After that, the table is ordered by this reference date, and the plotting itself can be done with regular plot() function provided by R.
# count the words (as before)
dstat <- dictionaryStatistics(sturm_und_drang.plays,
fieldnames=names(base_dictionary),
byCharacter = FALSE,
normalizeByCharacter = TRUE)
# merge them with the meta object
dstat <- merge(dstat, sturm_und_drang.plays$meta)
# for each play, take the earliest date available
# (not all plays have all kinds of date)
dstat$Date.Ref <- apply(dstat[,c("Date.Printed", "Date.Written", "Date.Premiere")],
1, min, na.rm=TRUE)## Warning in FUN(newX[, i], ...): no non-missing arguments to min; returning Inf
## Warning in FUN(newX[, i], ...): no non-missing arguments to min; returning Inf
## Warning in FUN(newX[, i], ...): no non-missing arguments to min; returning Inf
## Warning in FUN(newX[, i], ...): no non-missing arguments to min; returning Inf# order them by this reference date
dstat <- dstat[order(dstat$Date.Ref),]
# plot them
plot(Liebe ~ Date.Ref, # y ~ x
data = dstat[dstat$Date.Ref!=Inf,], # the data set, filtering Inf values
pch = 4, # we print a cross (see ?points for other options)

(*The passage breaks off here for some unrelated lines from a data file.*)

/-! ### State.setQueue -/

@[simp] theorem State.setQueue_agenda (s : State) (x : Queue) : (s.setQueue x).agenda = s.agenda := rfl
@[simp] theorem State.setQueue_turn (s : State) (x : Queue) : (s.setQueue x).turn = s.turn := rfl
@[simp] theorem State.setQueue_moved (s : State) (x : Queue) : (s.setQueue x).moved = s.moved := rfl
@[simp] theorem State.setQueue_mxTurn (s : State) (x : Queue) : (s.setQueue x).mxTurn = s.mxTurn := rfl
@[simp] theorem State.setQueue_fresh (s : State) (x : Queue) : (s.setQueue x).fresh = s.fresh := rfl
@[simp] theorem State.setQueue_nextId (s : State) (x : Queue) : (s.setQueue x).nextId = s.nextId := rfl
@[simp] theorem State.setQueue_cycle (s : State) (x : Queue) : (s.setQueue x).cycle = s.cycle := rfl
@[simp] theorem State.setQueue_frames (s : State) (x : Queue) : (s.setQueue x).frames = s.frames := rfl
@[simp] theorem State.setQueue_modId (s : State) (x : Queue) : (s.setQueue x).modId = s.modId := rfl
@[simp] theorem State.setQueue_mem (s : State) (x : Queue) : (s.setQueue x).mem = s.mem := rfl
@[simp] theorem State.setQueue_ecc (s : State) (x : Queue) : (s.setQueue x).ecc = s.ecc := rfl
@[simp] theorem State.setQueue_strands (s : State) (x : Queue) : (s.setQueue x).strands = s.strands := rfl
@[simp] theorem State.setQueue_ctxs (s : State) (x : Queue) : (s.setQueue x).ctxs = s.ctxs := rfl
@[simp] theorem State.setQueue_claims (s : State) (x : Queue) : (s.setQueue x).claims = s.claims := rfl
@[simp] theorem State.setQueue_tiles (s : State) (x : Queue) : (s.setQueue x).tiles = s.tiles := rfl
@[simp] theorem State.setQueue_dies (s : State) (x : Queue) : (s.setQueue x).dies = s.dies := rfl
@[simp] theorem State.setQueue_clocks (s : State) (x : Queue) : (s.setQueue x).clocks = s.clocks := rfl
@[simp] theorem State.setQueue_stamps (s : State) (x : Queue) : (s.setQueue x).stamps = s.stamps := rfl
@[simp] theorem State.setQueue_win (s : State) (x : Queue) : (s.setQueue x).win = s.win := rfl
@[simp] theorem State.setQueue_winFree (s : State) (x : Queue) : (s.setQueue x).winFree = s.winFree := rfl
@[simp] theorem State.setQueue_tasks (s : State) (x : Queue) : (s.setQueue x).tasks = s.tasks := rfl
@[simp] theorem State.setQueue_nextTid (s : State) (x : Queue) : (s.setQueue x).nextTid = s.nextTid := rfl
@[simp] theorem State.setQueue_rotor (s : State) (x : Queue) : (s.setQueue x).rotor = s.rotor := rfl
@[simp] theorem State.setQueue_graphs (s : State) (x : Queue) : (s.setQueue x).graphs = s.graphs := rfl
@[simp] theorem State.setQueue_cmds (s : State) (x : Queue) : (s.setQueue x).cmds = s.cmds := rfl
@[simp] theorem State.setQueue_posts (s : State) (x : Queue) : (s.setQueue x).posts = s.posts := rfl
@[simp] theorem State.setQueue_xfers (s : State) (x : Queue) : (s.setQueue x).xfers = s.xfers := rfl
@[simp] theorem State.setQueue_notices (s : State) (x : Queue) : (s.setQueue x).notices = s.notices := rfl
@[simp] theorem State.setQueue_arrived (s : State) (x : Queue) : (s.setQueue x).arrived = s.arrived := rfl
@[simp] theorem State.setQueue_pulls (s : State) (x : Queue) : (s.setQueue x).pulls = s.pulls := rfl
@[simp] theorem State.setQueue_flights (s : State) (x : Queue) : (s.setQueue x).flights = s.flights := rfl
@[simp] theorem State.setQueue_replicas (s : State) (x : Queue) : (s.setQueue x).replicas = s.replicas := rfl
@[simp] theorem State.setQueue_parked (s : State) (x : Queue) : (s.setQueue x).parked = s.parked := rfl
@[simp] theorem State.setQueue_folded (s : State) (x : Queue) : (s.setQueue x).folded = s.folded := rfl
@[simp] theorem State.setQueue_contribs (s : State) (x : Queue) : (s.setQueue x).contribs = s.contribs := rfl
@[simp] theorem State.setQueue_answers (s : State) (x : Queue) : (s.setQueue x).answers = s.answers := rfl
@[simp] theorem State.setQueue_outbox (s : State) (x : Queue) : (s.setQueue x).outbox = s.outbox := rfl
@[simp] theorem State.setQueue_catb (s : State) (x : Queue) : (s.setQueue x).catb = s.catb := rfl
@[simp] theorem State.setQueue_cat (s : State) (x : Queue) : (s.setQueue x).cat = s.cat := rfl
@[simp] theorem State.setQueue_grpMem (s : State) (x : Queue) : (s.setQueue x).grpMem = s.grpMem := rfl
@[simp] theorem State.setQueue_groups (s : State) (x : Queue) : (s.setQueue x).groups = s.groups := rfl
@[simp] theorem State.setQueue_stageMin (s : State) (x : Queue) : (s.setQueue x).stageMin = s.stageMin := rfl
@[simp] theorem State.setQueue_stageVia (s : State) (x : Queue) : (s.setQueue x).stageVia = s.stageVia := rfl
@[simp] theorem State.setQueue_curMin (s : State) (x : Queue) : (s.setQueue x).curMin = s.curMin := rfl
@[simp] theorem State.setQueue_curVia (s : State) (x : Queue) : (s.setQueue x).curVia = s.curVia := rfl
@[simp] theorem State.setQueue_swp (s : State) (x : Queue) : (s.setQueue x).swp = s.swp := rfl
@[simp] theorem State.setQueue_stg (s : State) (x : Queue) : (s.setQueue x).stg = s.stg := rfl
@[simp] theorem State.setQueue_cur (s : State) (x : Queue) : (s.setQueue x).cur = s.cur := rfl
@[simp] theorem State.setQueue_optical (s : State) (x : Queue) : (s.setQueue x).optical = s.optical := rfl
@[simp] theorem State.setQueue_roots (s : State) (x : Queue) : (s.setQueue x).roots = s.roots := rfl
@[simp] theorem State.setQueue_ptroot (s : State) (x : Queue) : (s.setQueue x).ptroot = s.ptroot := rfl
@[simp] theorem State.setQueue_fltbase (s : State) (x : Queue) : (s.setQueue x).fltbase = s.fltbase := rfl
@[simp] theorem State.setQueue_fltwr (s : State) (x : Queue) : (s.setQueue x).fltwr = s.fltwr := rfl
@[simp] theorem State.setQueue_fltrd (s : State) (x : Queue) : (s.setQueue x).fltrd = s.fltrd := rfl
@[simp] theorem State.setQueue_fltvec (s : State) (x : Queue) : (s.setQueue x).fltvec = s.fltvec := rfl
@[simp] theorem State.setQueue_fltlost (s : State) (x : Queue) : (s.setQueue x).fltlost = s.fltlost := rfl
@[simp] theorem State.setQueue_iclamp (s : State) (x : Queue) : (s.setQueue x).iclamp = s.iclamp := rfl
@[simp] theorem State.setQueue_clockStep (s : State) (x : Queue) : (s.setQueue x).clockStep = s.clockStep := rfl
@[simp] theorem State.setQueue_clamped (s : State) (x : Queue) : (s.setQueue x).clamped = s.clamped := rfl
@[simp] theorem State.setQueue_bootst (s : State) (x : Queue) : (s.setQueue x).bootst = s.bootst := rfl
@[simp] theorem State.setQueue_measure (s : State) (x : Queue) : (s.setQueue x).measure = s.measure := rfl
@[simp] theorem State.setQueue_nonce (s : State) (x : Queue) : (s.setQueue x).nonce = s.nonce := rfl
@[simp] theorem State.setQueue_report (s : State) (x : Queue) : (s.setQueue x).report = s.report := rfl
@[simp] theorem State.setQueue_locked (s : State) (x : Queue) : (s.setQueue x).locked = s.locked := rfl
@[simp] theorem State.setQueue_pcie (s : State) (x : Queue) : (s.setQueue x).pcie = s.pcie := rfl
@[simp] theorem State.setQueue_softErr (s : State) (x : Queue) : (s.setQueue x).softErr = s.softErr := rfl
@[simp] theorem State.setQueue_late (s : State) (x : Queue) : (s.setQueue x).late = s.late := rfl
@[simp] theorem State.setQueue_frameAt (s : State) (x : Queue) : (s.setQueue x).frameAt = s.frameAt := rfl
@[simp] theorem State.setQueue_part (s : State) (x : Queue) : (s.setQueue x).part = s.part := rfl
@[simp] theorem State.setQueue_rotated (s : State) (x : Queue) : (s.setQueue x).rotated = s.rotated := rfl
@[simp] theorem State.setQueue_gsqAt (s : State) (x : Queue) : (s.setQueue x).gsqAt = s.gsqAt := rfl
@[simp] theorem State.setQueue_dues (s : State) (x : Queue) : (s.setQueue x).dues = s.dues := rfl
@[simp] theorem State.setQueue_struck (s : State) (x : Queue) : (s.setQueue x).struck = s.struck := rfl
@[simp] theorem State.setQueue_tlb (s : State) (x : Queue) : (s.setQueue x).tlb = s.tlb := rfl
@[simp] theorem State.setQueue_resident (s : State) (x : Queue) : (s.setQueue x).resident = s.resident := rfl
@[simp] theorem State.setQueue_ended (s : State) (x : Queue) : (s.setQueue x).ended = s.ended := rfl
@[simp] theorem State.setQueue_refused (s : State) (x : Queue) : (s.setQueue x).refused = s.refused := rfl
@[simp] theorem State.setQueue_departing (s : State) (x : Queue) : (s.setQueue x).departing = s.departing := rfl
@[simp] theorem State.setQueue_hostbox (s : State) (x : Queue) : (s.setQueue x).hostbox = s.hostbox := rfl
@[simp] theorem State.setQueue_roundsElsewhere (s : State) (x : Queue) : (s.setQueue x).roundsElsewhere = s.roundsElsewhere := rfl
@[simp] theorem State.setQueue_requests (s : State) (x : Queue) : (s.setQueue x).requests = s.requests := rfl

xlab="Year" # label of the x axis
)
The resulting plot shows the percentage of love-words in each play, organized by reference date. Thus, in 1776, a very “lovely” play has been published, achieving over 1.8 percent of love words (it’s Stella by Goethe). The identification of plays in this plot can be simplified if we plot not only crosses/points, but some kind of identifier. In the plot below, we use the textgrid id of the play (which we also use in QuaDramA, because it’s relatively short and still memorable).
# it makes use of the text() function much easier if we have
# a new variable for this filtered data set
dstat.filtered <- dstat[dstat$Date.Ref!=Inf,]

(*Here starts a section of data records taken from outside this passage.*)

theorem execFpset_wf {h a} {s : State} (w : Memory.wf s.mem) : Leaves (execFpset h a s) := by
  unfold execFpset
  refine runSlot_wf (fun x7 h8 => ?_) w
  refine trigger_wf (fun x10 x11 h12 => ?_) h8
  refine direct_wf (fun x16 x17 x18 x19 x20 h21 => ?_) h12
  refine Keeps.bind (need_wf h21) fun r1 h1 => ?_
  refine .pure ?_
  dsimp only
  split
  · exact Frame.writeFpst_wf h21
  · exact Frame.writeFpst_wf (Frame.writeFpst_wf h21)

theorem execFpflush_wf {h a} {s : State} (w : Memory.wf s.mem) : Leaves (execFpflush h a s) := by
  unfold execFpflush
  refine runSlot_wf (fun x7 h8 => ?_) w
  refine trigger_wf (fun x10 x11 h12 => ?_) h8
  refine direct_wf (fun x16 x17 x18 x19 x20 h21 => ?_) h12
  refine Keeps.bind (need_wf h21) fun r1 h1 => ?_
  dsimp only
  split
  · exact .pure h21
  · exact .pure (Frame.writeFpst_wf h21)

theorem nestCheck_wf {ws write addr} : Keeps Stop.Wf (fun _ => True) (nestCheck ws write addr) := by
  unfold nestCheck
  exact Keeps.bind (need_wf trivial) fun _ h12 => Keeps.bind (need_wf trivial) fun _ h11 => need_wf trivial

theorem Frame.bindFeed_wf {f : Frame} {n write ws} (m : Memory.wf f.s.mem) : Memory.wf (Frame.bindFeed f n write ws).s.mem := by
  unfold Frame.bindFeed
  exact m

theorem execNest_wf {h a} {s : State} (w : Memory.wf s.mem) : Leaves (execNest h a s) := by
  unfold execNest
  exact runSlot_wf (fun _ h11 => trigger_wf (fun _ _ h9 => direct_wf (fun _ _ _ _ _ h7 => Keeps.bind (Frame.padPlace_wf h7) fun _ h6 =>
    Keeps.bind Frame.padRead_wf fun _ h5 => Keeps.bind nestCheck_wf fun _ h4 => .pure (Frame.bindFeed_wf h6)) h9) h11) w

theorem execFeedElementArrive_wf {ctx port} {s : State} (w : Memory.wf s.mem) : Leaves (execFeedElementArrive ctx port s) := by
  unfold execFeedElementArrive
  split
  · dsimp only
    split
    · exact .next (State.setCtx_wf (Frame.foldl_wf (fun _ _ h10 => Frame.own_wf h10) w))
    · exact .next w
  · exact State.event_wf w

theorem trowOp_wf {w h a} {s : State} (m : Memory.wf s.mem) : Leaves (trowOp w h a s) := by
  unfold trowOp
  refine runSlot_wf (fun x8 h9 => ?_) m
  refine trigger_wf (fun x11 x12 h13 => ?_) h9
  refine direct_wf (fun x17 x18 x19 x20 x21 h22 => ?_) h13
  refine Keeps.bind (need_wf trivial) fun r1 h1 => ?_
  split
  · exact .pure h22
  · exact Keeps.bind (need_wf h22) fun _ h12 => .pure h22

theorem execTdrain_wf {h} {s : State} (w : Memory.wf s.mem) : Leaves (execTdrain h s) := by
  unfold execTdrain
  exact runSlot_wf (fun _ h11 => trigger_wf (fun _ _ h9 => direct_wf (fun _ _ _ _ _ h7 => .ok h7) h9) h11) w

theorem execTclr_wf {h} {s : State} (w : Memory.wf s.mem) : Leaves (execTclr h s) := by
  unfold execTclr
  exact runSlot_wf (fun _ h11 => trigger_wf (fun _ _ h9 => direct_wf (fun _ _ _ _ _ h7 => .ok h7) h9) h11) w

theorem execColumnPresent_wf {ctx} {s : State} (w : Memory.wf s.mem) : Leaves (execColumnPresent ctx s) := by
  unfold execColumnPresent
  split
  · exact State.event_wf w
  · split
    · exact State.event_wf w
    · exact .next (State.setCtx_wf w)

end Sys2Proof.Machine
end

section
/-! SUPPORT. Memory stays canonical: the control unit but agreements, system registers and TRET. -/

namespace Sys2Proof.Machine

theorem controlOp_wf {h g} {act : Frame → Word → Word → Word → Except Stop Frame} {s : State} (w : ∀ a0 a1 a2 a3, Memory.wf a0.s.mem → Keeps
    Stop.Wf (fun r => Memory.wf r.s.mem) (act a0 a1 a2 a3)) (w2 : Memory.wf s.mem) : Leaves (controlOp h g act s) := by
  unfold controlOp
  exact runSlot_wf (fun _ h11 => trigger_wf (fun _ _ h9 => direct_wf (fun _ _ _ _ _ h7 => Keeps.map (w _ _ _ _ h7) fun _ h6 => h6) h9) h11) w2

theorem Frame.transfer_wf {f : Frame} {t} (w : Memory.wf f.s.mem) : Memory.wf (Frame.transfer f t).s.mem := by
  unfold Frame.transfer
  exact w

theorem absoluteTarget_wf {a} : Keeps Stop.Wf (fun _ => True) (absoluteTarget a) := by
  unfold absoluteTarget
  split
  · exact .ok trivial
  · exact .error trivial

theorem execJmp_wf {h a} {s : State} (w : Memory.wf s.mem) : Leaves (execJmp h a s) := by
  unfold execJmp
  exact controlOp_wf (fun _ _ _ _ h11 => Keeps.map absoluteTarget_wf fun _ h10 => Frame.transfer_wf h11) w

theorem execJmpr_wf {h a} {s : State} (w : Memory.wf s.mem) : Leaves (execJmpr h a s) := by
  unfold execJmpr
  exact controlOp_wf (fun _ _ _ _ h11 => .ok (Frame.transfer_wf h11)) w

theorem Frame.spillLowest_wf {f : Frame} (w : Memory.wf f.s.mem) : Keeps Stop.Wf (fun r => Memory.wf r.s.mem) (Frame.spillLowest f) := by
  unfold Frame.spillLowest
  refine Keeps.bind (Frame.settled_wf w) fun r1 h1 => ?_
  refine Keeps.bind (need_wf w) fun r2 h2 => ?_
  refine Keeps.bind (Frame.touch_wf w) fun r3 h3 => ?_
  refine Keeps.bind (need_wf trivial) fun r4 h4 => ?_
  split
  · exact .error trivial
  · rename_i e5
    have h5 := Keeps.of_ok (State.tileWrite_wf h3) e5
    exact .ok h5

theorem Frame.callTo_wf {f : Frame} {target} (w : Memory.wf f.s.mem) : Keeps Stop.Wf (fun r => Memory.wf r.s.mem) (Frame.callTo f target) := by
  unfold Frame.callTo
  refine Keeps.bind (need_wf trivial) fun r1 h1 => ?_
  refine Keeps.bind (need_wf trivial) fun r2 h2 => ?_
  refine Keeps.bind (Frame.touch_wf w) fun r3 h3 => ?_
  dsimp only
  split
  · exact Keeps.bind (Frame.spillLowest_wf h3) fun _ h12 => .pure (Frame.transfer_wf h12)
  · exact Keeps.bind (P := fun r => Memory.wf r.s.mem) (.ok h3) fun _ h12 => .pure (Frame.transfer_wf h12)

theorem execCall_wf {h a} {s : State} (w : Memory.wf s.mem) : Leaves (execCall h a s) := by
  unfold execCall
  exact controlOp_wf (fun _ _ _ _ h11 => Keeps.bind absoluteTarget_wf fun _ h10 => Frame.callTo_wf h11) w

theorem execCallr_wf {h a} {s : State} (w : Memory.wf s.mem) : Leaves (execCallr h a s) := by
  unfold execCallr
  exact controlOp_wf (fun _ _ _ _ h11 => Frame.callTo_wf h11) w

theorem Frame.await_wf {f : Frame} {w} (m : Memory.wf f.s.mem) : Keeps Stop.Wf (fun r => Memory.wf r.s.mem) (Frame.await f w) := by
  unfold Frame.await
  split
  · exact .ok m
  · exact .error m

theorem Frame.awaitData_wf {f : Frame} {w} {refused : ℕ → Stop} (m : Memory.wf f.s.mem) (m2 : ∀ a0, Stop.Wf (refused a0)) : Keeps Stop.Wf (fun r
    => Memory.wf r.s.mem) (Frame.awaitData f w refused) := by
  unfold Frame.awaitData
  split
  · split
    · exact .error (m2 _)
    · exact Frame.await_wf m
  · split
    · exact .error trivial
    · exact Frame.await_wf m
  · exact Frame.await_wf m

theorem Frame.returnTo_wf {f : Frame} {target} (w : Memory.wf f.s.mem) : Keeps Stop.Wf (fun r => Memory.wf r.s.mem) (Frame.returnTo f target) := by
  unfold Frame.returnTo
  refine Keeps.bind (need_wf trivial) fun r1 h1 => ?_
  refine Keeps.bind (Frame.touch_wf w) fun r2 h2 => ?_
  split
  · exact Keeps.bind (Frame.settled_wf h2) fun _ h12 => Keeps.bind (Frame.awaitData_wf h2 (fun _ => trivial)) fun _ h11 => .pure
      (Frame.transfer_wf h11)
  · exact .pure (Frame.transfer_wf h2)

theorem execRet_wf {h a} {s : State} (w : Memory.wf s.mem) : Leaves (execRet h a s) := by
  unfold execRet
  exact controlOp_wf (fun _ _ _ _ h11 => Keeps.bind absoluteTarget_wf fun _ h10 => Frame.returnTo_wf h11) w

theorem execSpillWriteComplete_wf {sid} {s : State} (w : Memory.wf s.mem) : Leaves (execSpillWriteComplete sid s) := by
  unfold execSpillWriteComplete
  split
  · exact State.event_wf w
  · exact State.event_wf (State.setStrand_wf w)

theorem execFillArrive_wf {sid} {s : State} (w : Memory.wf s.mem) : Leaves (execFillArrive sid s) := by
  unfold execFillArrive
  split
  · exact State.event_wf w
  · rename_i e1
    have h1 := State.frameOf_wf w _ e1
    dsimp only
    split
    · split
      · exact State.event_wf w
      · split
        · exact State.event_wf (Frame.put_wf (State.informStrand_wf w))
        · split
          · exact State.event_wf (State.setStrand_wf w)
          · exact State.event_wf (Frame.put_wf (State.tileHasRead_wf w))
    · exact State.event_wf w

plot(Liebe ~ Date.Ref, # y ~ x
data = dstat.filtered, # the data set
pch = 4, # we print a cross (see ?points for other options)
xlab="Year" # label of the x axis
)
text(x = dstat.filtered$Date.Ref+1,
y = dstat.filtered$Liebe,
labels=dstat.filtered$drama,
cex=0.7)
For publication, one might want to replace the ids with actual names. This can be done with the function dramaNames() (not shown here).